== Segment start ==
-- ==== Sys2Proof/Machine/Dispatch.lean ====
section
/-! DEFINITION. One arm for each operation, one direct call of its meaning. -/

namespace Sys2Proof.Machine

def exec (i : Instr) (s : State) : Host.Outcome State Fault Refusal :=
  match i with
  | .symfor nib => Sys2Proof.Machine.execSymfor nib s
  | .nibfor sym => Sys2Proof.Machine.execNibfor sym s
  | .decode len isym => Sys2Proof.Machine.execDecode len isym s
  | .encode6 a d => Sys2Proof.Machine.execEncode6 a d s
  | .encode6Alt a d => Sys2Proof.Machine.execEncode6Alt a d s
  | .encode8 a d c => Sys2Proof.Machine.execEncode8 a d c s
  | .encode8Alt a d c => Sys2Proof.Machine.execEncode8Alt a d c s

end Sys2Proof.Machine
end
== Segment end ==
== Segment start ==
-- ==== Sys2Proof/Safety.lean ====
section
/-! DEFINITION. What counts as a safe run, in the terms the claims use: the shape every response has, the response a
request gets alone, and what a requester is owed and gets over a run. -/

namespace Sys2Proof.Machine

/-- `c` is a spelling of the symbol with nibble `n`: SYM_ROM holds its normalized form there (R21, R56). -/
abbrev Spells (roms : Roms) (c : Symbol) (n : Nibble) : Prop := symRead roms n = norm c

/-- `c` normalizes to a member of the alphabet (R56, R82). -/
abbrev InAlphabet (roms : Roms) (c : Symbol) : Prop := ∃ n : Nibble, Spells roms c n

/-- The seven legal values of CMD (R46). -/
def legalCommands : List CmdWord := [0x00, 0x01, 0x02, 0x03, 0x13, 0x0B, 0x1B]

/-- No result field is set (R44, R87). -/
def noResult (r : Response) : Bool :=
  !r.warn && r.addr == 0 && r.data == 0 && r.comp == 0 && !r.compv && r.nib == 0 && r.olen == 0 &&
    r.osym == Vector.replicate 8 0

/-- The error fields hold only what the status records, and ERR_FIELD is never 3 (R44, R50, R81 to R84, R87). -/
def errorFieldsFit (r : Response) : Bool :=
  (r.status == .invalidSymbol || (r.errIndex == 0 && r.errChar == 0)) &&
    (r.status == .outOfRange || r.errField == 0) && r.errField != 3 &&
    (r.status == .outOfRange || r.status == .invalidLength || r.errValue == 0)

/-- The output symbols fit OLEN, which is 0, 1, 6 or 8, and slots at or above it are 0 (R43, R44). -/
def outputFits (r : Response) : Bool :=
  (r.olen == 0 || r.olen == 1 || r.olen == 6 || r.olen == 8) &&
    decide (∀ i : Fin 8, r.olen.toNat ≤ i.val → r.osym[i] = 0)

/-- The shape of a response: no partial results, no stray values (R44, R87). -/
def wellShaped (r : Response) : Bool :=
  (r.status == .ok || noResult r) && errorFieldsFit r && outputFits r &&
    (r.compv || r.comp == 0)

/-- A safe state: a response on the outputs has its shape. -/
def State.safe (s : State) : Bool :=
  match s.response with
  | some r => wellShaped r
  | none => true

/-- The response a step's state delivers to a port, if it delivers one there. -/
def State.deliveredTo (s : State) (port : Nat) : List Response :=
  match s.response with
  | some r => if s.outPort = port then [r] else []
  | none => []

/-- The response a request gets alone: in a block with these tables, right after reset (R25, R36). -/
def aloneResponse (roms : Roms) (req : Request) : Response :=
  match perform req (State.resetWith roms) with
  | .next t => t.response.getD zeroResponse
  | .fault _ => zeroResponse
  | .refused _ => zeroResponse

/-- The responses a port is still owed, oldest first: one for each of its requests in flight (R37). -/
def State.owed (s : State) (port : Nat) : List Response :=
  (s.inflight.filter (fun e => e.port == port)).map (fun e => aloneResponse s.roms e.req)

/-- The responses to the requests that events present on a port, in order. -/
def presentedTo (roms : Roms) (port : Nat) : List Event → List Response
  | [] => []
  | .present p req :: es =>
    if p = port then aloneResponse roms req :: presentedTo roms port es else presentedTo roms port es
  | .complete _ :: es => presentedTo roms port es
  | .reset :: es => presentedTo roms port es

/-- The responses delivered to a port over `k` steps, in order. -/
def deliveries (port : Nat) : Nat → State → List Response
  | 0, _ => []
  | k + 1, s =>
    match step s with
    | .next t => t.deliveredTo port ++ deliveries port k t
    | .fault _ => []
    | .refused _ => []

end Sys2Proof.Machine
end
== Segment end ==
AIM OF THE TASK: Go to the line with "if p = port" in the entries above and repeat every line from there through the line with "steps, in order. -/", exactly and with no other text.

RESULT OF THIS TASK:
    if p = port then aloneResponse roms req :: presentedTo roms port es else presentedTo roms port es
  | .complete _ :: es => presentedTo roms port es
  | .reset :: es => presentedTo roms port es

/-- The responses delivered to a port over `k` steps, in order. -/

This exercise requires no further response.